Thursday, December 11, 2008

Winter Meetings Wrap-Up

So, the Winter Meetings are over, and I can honestly say, these were 100% more interesting than any other one in recent memory. Miggy Cabrera and D-Train? Meh...

Does my bias have anything to do with both New York teams stealing all the headlines? Can I help it if this city is stuffed to the gills with chedda, ready to spend, baby?

Fuck no, I can't.

And is it my fault that a bunch of fat nerds with laptops and soul-stealing agents in $3K suits and dimwitted GMs with thumbs firmly inserted into their assholes got together in Vegas and saw more action than you at a douchey Manhattan lounge with a kilo of Columbian Charlie?

Again, no, not my fault. So let's move on and break the week down...

- If I hear one more fucking person say, "$161MM is too much for one pitcher", I'm going to throw up. And not because I had shitty Chinese food today that made me feel like I swallowed a broken light bulb rolled in Drano, but because what most of these people fail to realize is that if Johan signed for one more year, their contracts would be roughly the same. So suck on that, dickheads

- The Mets scored big with their acquisition of J.J. Putz from Seattle. And, call me crazy, but is it impossible to believe that Putz could end up being the closer should K-Rod's arm disintegrate into thin air, mid-pitch, as is being predicted by every sausage-link-finger tub-of-shit-writers from Boston to San Diego?

- Signing Derek Lowe for 5 years is like spending one accidental minute in the locker room shower, minus a bathing suit, with A-Rod - too long...unless you're a queer, then bottoms up, gaylord.

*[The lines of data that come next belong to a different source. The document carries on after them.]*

/-- Bits of element i of a payload whose invalid lanes read 0. -/
def mElem (fmt : Nat) (p : Lanes) (i : Nat) : Nat := (p.toNat >>> (elemBits fmt * i)) % 2 ^ elemBits fmt
def mElemValid (fmt : Nat) (v : BitVec 16) (i : Nat) : Bool := v.getLsbD (elemBits fmt * i / 32)

def mVal (fmt c : Nat) : Val :=
  match fmt with
  | 0 => Float.decode Float.e4m3 c
  | 1 => Float.decode Float.e5m2 c
  | 2 => Float.tap8 c
  | 3 => Float.decode Float.e2m1 c
  | _ => Float.decode Float.bf16 c
def mInt (fmt c : Nat) : Int := sextN c (elemBits fmt)

/-- Formats in one row of Table 4.7. -/
def compatible (a b : Nat) : Bool := decide (a = b) || (decide (a ≤ 1) && decide (b ≤ 1))

/-- A group added to an accumulator lane. -/
def addGroup (fa fb acc : Nat) (pairs : List (Nat × Nat)) (sa sb : Nat) : Nat × Fl :=
  if isIntFmt fa then Float.groupAddInt acc (pairs.map (fun p => (mInt fa p.1, mInt fb p.2)))
  else if fa = 4 then Float.groupAdd acc (pairs.map (fun p => (mVal fa p.1, mVal fb p.2))) (some 0) (some 0)
  else Float.groupAdd acc (pairs.map (fun p => (mVal fa p.1, mVal fb p.2))) (Float.e8m0 sa) (Float.e8m0 sb)

/-! ### Weights (R370, R371) -/

def weight (t : Tile) (k n : Nat) : Nat := (Map.get 0 t.ws (16 * k + n)).toNat
def weightScale (t : Tile) (n : Nat) : Nat := (Map.get 0 t.wsc n).toNat

def execMldw (f : Slot) (s : State) : Res :=
  onTile s (fun st => fireAt s st { srcs := [f.a], dests := [(15, 1)], next := f.n } (fun k =>
    let t := tok k 0
    if f.m.getLsbD 0 then
      if t.valid &&& 0xF ≠ 0xF then .error fcTOKEN
      else .ok (k.s.modTile st.key (fun ti => { ti with
        wsc := (List.range 16).foldl (fun m n => Map.set 0 m n (payByte t.payload n)) ti.wsc }), [])
    else
      let fmt := mfmt f
      let sl := slotSt k.s st
      let c := sl.ptr
      if chunksOf fmt ≤ c ∨ (0 < c ∧ fmt ≠ (k.s.tile st.key).wf) then .error fcTOKEN
      else
        let rr := 32 / elemBits fmt
        let p := maskLanes t.valid t.payload
        let s := k.s.modTile st.key (fun ti =>
          let ws := (List.range (16 * rr)).foldl (fun m i => Map.set 0 m (16 * rr * c + i) (BitVec.ofNat 16 (mElem fmt p i))) ti.ws
          if c = 0 then { ti with ws, wf := fmt, wsc := (List.range 16).foldl (fun m n => Map.set 0 m n 0x7F) ti.wsc }
          else { ti with ws })
        .ok (setSlotSt s st { sl with ptr := c + 1 }, [])))

/-! ### MMA, MMAS and the systolic firing (R372, R373, R81) -/

/-- Groups of a firing: the pairs of row and element code of each, present or not, and its scale code. -/
structure MGroup where
  pairs : List (Nat × Nat)
  present : Bool
  sa : Nat

/-- Table 17.2. -/
def mmaGroups (f : Slot) (t : Token) : List MGroup :=
  let fmt := mfmt f
  let opt := field f.m 1 0
  let p := maskLanes t.valid t.payload
  let ng := if fmt = 3 ∨ fmt = 6 then 2 else 1
  let G := groupLen fmt
  let row0 := if fmt ≤ 2 ∨ fmt = 5 then 32 * (opt % 2) else if fmt = 4 then 8 * (4 * field f.m 2 2 + opt) else 0
  (List.range ng).map (fun g =>
    { pairs := (List.range G).map (fun i => (row0 + G * g + i, mElem fmt p (G * g + i)))
      present := (List.range G).any (fun i => mElemValid fmt t.valid (G * g + i))
      sa := if opt / 2 = 1 then nfield (lane p 8).toNat (8 * g + 7) (8 * g) else 0x7F })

- Did anyone else want to see the ESPN ticker announce Washington as the winner of the Teixeira sweepstakes just to hear a collective moan make its way down 95 from Boston?

-Why Mike Cameron makes sense for the Yankees:
a. He has one year and $10MM left on his contract.
b. He looks like Seal, which means his wife may look like Heidi Klum, which guarantees some serious boner action.
c. He's black - black people are better athletes than all other's science.
d. He's all-around just a better player than Melky Cabrera

- Did anyone, and I mean anyone, really think Jake Peavy was going to the Cubs this week? Every fucking time ESPN splattered some bullshit on the screen about the deal being "close" or "nearly finalized" I wanted to throw my fucking shoe through the screen. Stop playing with my emotions!

- Frankie Gutierrez, Matt Carp, Joe Smith, Beau Vaughn, Wes Littleton, Sean Green, Aaron Heilman, Endy Chavez and Jeremy Reed all changed teams. The earth continued to rotate soon after.

- On the day the Mets sign two of baseball's best relievers, Cole Hamels decides it's time to call them "choke artists". While this statement makes me happy because it drove two of my Met-fan friends into a blind, incoherent, borderline-weepy rage. I also think it's bad to kick a team when they're down. Trust me, I've watched the Yankees use the Rays as a punching bag/toilet for ten seasons...and look what happened.

- Kerry Wood will not make it through a full season outside of Chicago. It's like he had some sort of force field or voodoo curse on him last year, letting him play more than 12 games. Do I believe in sorcery? Well, let me do you one better - is "Coldplay" still a multi-platinum record selling band? There's your answer, you pop-rock loving douche...

- The new Red Sox new alternate uniforms suck a large fat and sweaty one. The logos are stupid and basically ruin what I consider - albeit begrudgingly - a decent uniform. I can't wait to hear every fuck from Worcester jump to the defense of with a straight face.

- Raul Ibanez agreed to a 3 year, $30MM deal with Philadelphia. Oh, so you mean the top of their lineup will feature Rollins, Victorino, Utley, Howard and Ibanez? Gee, that's not fucking devastating already. Omar Minaya better get on the horn with his Latin cronies and get moving on a Bobby Abreu deal or risk facing scorn by the always unobjectionable Hispanic fan-base.